Domenica Narducci, OP (religious name Domenica of Paradise; 3 September 1473 – 1553) was an Italian Dominican nun.

==Biography==
Narducci was born on 3 September 1473 in Bandino area in Florence. She was the daughter of Tommaso di Jacopo Narducci, a farmer and groundskeeper who worked in the gardens of Chiesa di Santa Brigida al Paradiso. In 1499, she fled from the abusive life of a Tuscan farm and sought solace in the Dominican convent of Paradiso.

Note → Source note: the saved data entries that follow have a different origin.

/-- QUALIFY_END: the checkers of the active lanes as they stand. The pattern has ended where every one has counted 2^DUR - 64 bits, or
2^DUR bit times and 100 us have passed since the first bit; before that the registers follow the checkers. DESIGN CHOICE: the first bit
counts as come 1 us after QUAL_START left the balls, the earliest R119 allows (log entry 86). -/
def qualifyEnd (d : Dev) (p : Nat) (lanes : List QualLane) : Dev :=
  let dur := (d.port p).link.qualDur
  let active := (lanesOf (d.get (AVP_PORT_STAT.MASK p))).filterMap fun l => (lanes[l]?).map fun q => (l, q)
  let timed : Bool := match (d.port p).link.qualAt with
    | some t => t + 2 ^ dur / (2 * (d.get (AVP_PORT_STAT.RATE p) + 1)) + us 100 ≤ d.time
    | none => false
  let d := d.when (d.portState p = stQualify) (·.qualCounts p active)
  d.when (d.portState p = stQualify && (timed || active.all fun e => 2 ^ dur - 64 ≤ e.2.bits)) fun d =>
    let noSync := maskOf ((active.filter (!·.2.sync)).map (·.1))
    let errs := maskOf ((active.filter fun e => 0 < e.2.errors).map (·.1))
    let d := (d.unset (AVP_QUAL_STAT.RUN p)).set1 (AVP_FLAGS.QUAL_DONE p)
    (d.notice .event (idAVP p) 0x013 (noSync * 16 + errs)).toSlip p (some d.time) .qualifyReturn

/-! ### Downlink control blocks (R105, R108) -/

def blockBytes : DlBlock → List Byte
  | .degrade m n => [0x55, BitVec.ofNat 8 m, BitVec.ofNat 8 n] ++ le 5 0
  | .retrain => [0x99] ++ le 7 0
  | .rateGo r => [0x66, BitVec.ofNat 8 r] ++ le 6 0
  | .qualStart k n => [0x33, BitVec.ofNat 8 k, BitVec.ofNat 8 n] ++ le 5 0

/-- DOWNLINK_CONTROL_SEND: the block first in the precedence of R108 leaves; a waiting URGENT goes before all of them. -/
def controlSend (d : Dev) (p : Nat) : Dev :=
  let k := (d.port p).link
  let isDeg : DlBlock → Bool := fun | .degrade _ _ => true | _ => false
  let isRet : DlBlock → Bool := fun | .retrain => true | _ => false
  let isRate : DlBlock → Bool := fun | .rateGo _ => true | _ => false
  let pick := (k.blocks.find? isDeg).or ((k.blocks.find? isRet).or ((k.blocks.find? isRate).or k.blocks.head?))
  match pick with
  | none => d
  | some b => d.when (k.running && k.urgents.isEmpty) fun d =>
    let d := (d.emit (.block p (blockBytes b))).setLink p fun k => { k with blocks := k.blocks.filter (· != b) }
    let isQual : Bool := match b with | .qualStart _ _ => true | _ => false
    let d := d.when (isQual && d.portState p = stQualify) fun d => d.setLink p fun k => { k with qualAt := some (d.time + us 1) }
    d.when (isDeg b) fun d => d.setLink p fun k => { k with degrade := k.degrade.map fun g => { g with sentAt := some d.time } }

/-! ### PLLs (R124): PLL 0 is the downlink PLL, PLL 1 + m the ULC reference PLL m -/

def setPll (d : Dev) (pll : Nat) (locked : Bool) : Dev :=
  let d := if pll = 0 then d.put LPH_PLL_STAT.DL_PLL (ofBool locked) else d.put ⟨LPH_PLL_STAT.addr, 1 + pll, 1⟩ (ofBool locked)
  d.put LPH_PLL_STAT.ALL_ULC (ofBool (d.get LPH_PLL_STAT.ULC_PLL = 15))

def pllLocked (d : Dev) (pll : Nat) : Bool := d.bitOf LPH_PLL_STAT.addr (if pll = 0 then 0 else 1 + pll)

/-- A PLL that fails to relock is a lasting fault: every port it serves enters FAULT. -/
def pllLasting (d : Dev) (pll : Nat) : Dev :=
  let d := d.notice .fault idLPH 0x010 (d.reg LPH_PLL_STAT.addr).toNat
  let d := d.faultLog idLPH none 0 0
  d.forEach (if pll = 0 then List.range 16 else (List.range 4).map (4 * (pll - 1) + ·)) fun p d => d.portFault p 2

/-- PLL_LOCK_LOSS: the first loss starts the one retry; a loss while the retry runs is its failure. -/
def pllLoss (d : Dev) (pll : Nat) : Dev :=
  if d.pllLocked pll then d.setPll pll false else d.pllLasting pll

/-- PLL_RELOCK_DONE: a retry that succeeds makes the loss a transient fault (R417). -/
def pllRelock (d : Dev) (pll : Nat) (ok : Bool) : Dev :=
  d.when (!d.pllLocked pll) fun d => if ok then (d.setPll pll true).transient idLPH else d.pllLasting pll

/-! ### Equaliser adaptation (R98, R101) -/

/-- The peaking a lane uses with ADAPT 0 (R100, R102): the override where LPH_EQ_OVR is enabled, PEAK otherwise. -/
def peakBase (d : Dev) (p l : Nat) : Nat :=
  if d.is (LPH_EQ_OVR.EN p) then d.get (LPH_EQ_OVR.PEAK p) else d.get (AVP_LANE_CTL.PEAK p l)

/-- The peaking in use after a write of PEAK, a change of ADAPT or a change of the override: adaptation restarts from it (R100-R102). -/
def refreshPeak (d : Dev) (p l : Nat) : Dev := d.put (AVP_LANE_STAT.PEAK_NOW p l) (d.peakBase p l)

/-- EQUALISER_ADAPT: one step up or down inside PEAK - 2 to PEAK + 2 clipped to 0 to 31, unless a run of more than 4,096 IDLE
and ALIGN blocks holds it; the first edge in any second pushes ADAPT_EDGE. -/
def adapt (d : Dev) (p l : Nat) (up : Bool) (idleRun : Nat) : Dev :=
  let c := d.get (AVP_LANE_CTL.PEAK p l)
  let lo := c - 2
  let hi := Nat.min 31 (c + 2)
  let now := d.get (AVP_LANE_STAT.PEAK_NOW p l)
  d.when (d.is (AVP_LANE_CTL.ADAPT p l) && !d.is (LPH_EQ_OVR.EN p) && idleRun ≤ 4096) fun d =>
    let nxt := if up then Nat.min hi (now + 1) else Nat.max lo (now - 1)
    let d := d.put (AVP_LANE_STAT.PEAK_NOW p l) nxt
    d.when (nxt = if up then hi else lo) fun d =>
      d.atMost (.adaptEdge p l) (ms 1000) fun d => d.notice .info (idAVP p) 0x015 (l + ofBool up * 2 ^ 8)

After making her religious vows, she had visions of Jesus that inspired her to found a new convent.

At the new convent, she became known for her extreme piety and assisted the Medici family in spiritual matters. Advocate of her own reforms for the Second order of the Dominicans, she was an outspoken critic of the first order who supported the controversial Dominican preacher Girolamo Savonarola (1452–1498). In 1515, she established the Convento della Crocetta in Florence. She continued to be a significant figure in Italian religious life in later years, exchanging correspondence with Pope Paul III and Clement VII.

She died in 1553 in Florence with a reputation of holiness. Many devout Florentines thought that Narducci had protected them from the plague in the centuries that followed her death.

==Beatification==
Her cause for beatification was introduced 1624. The process regarding her heroic virtue was brought before the Antepreparatory Congregation8 in 1761 until 1761 and was suspended until the present time. From the examination of the cause, it was assumed that it was treated unskillfully by the advocates.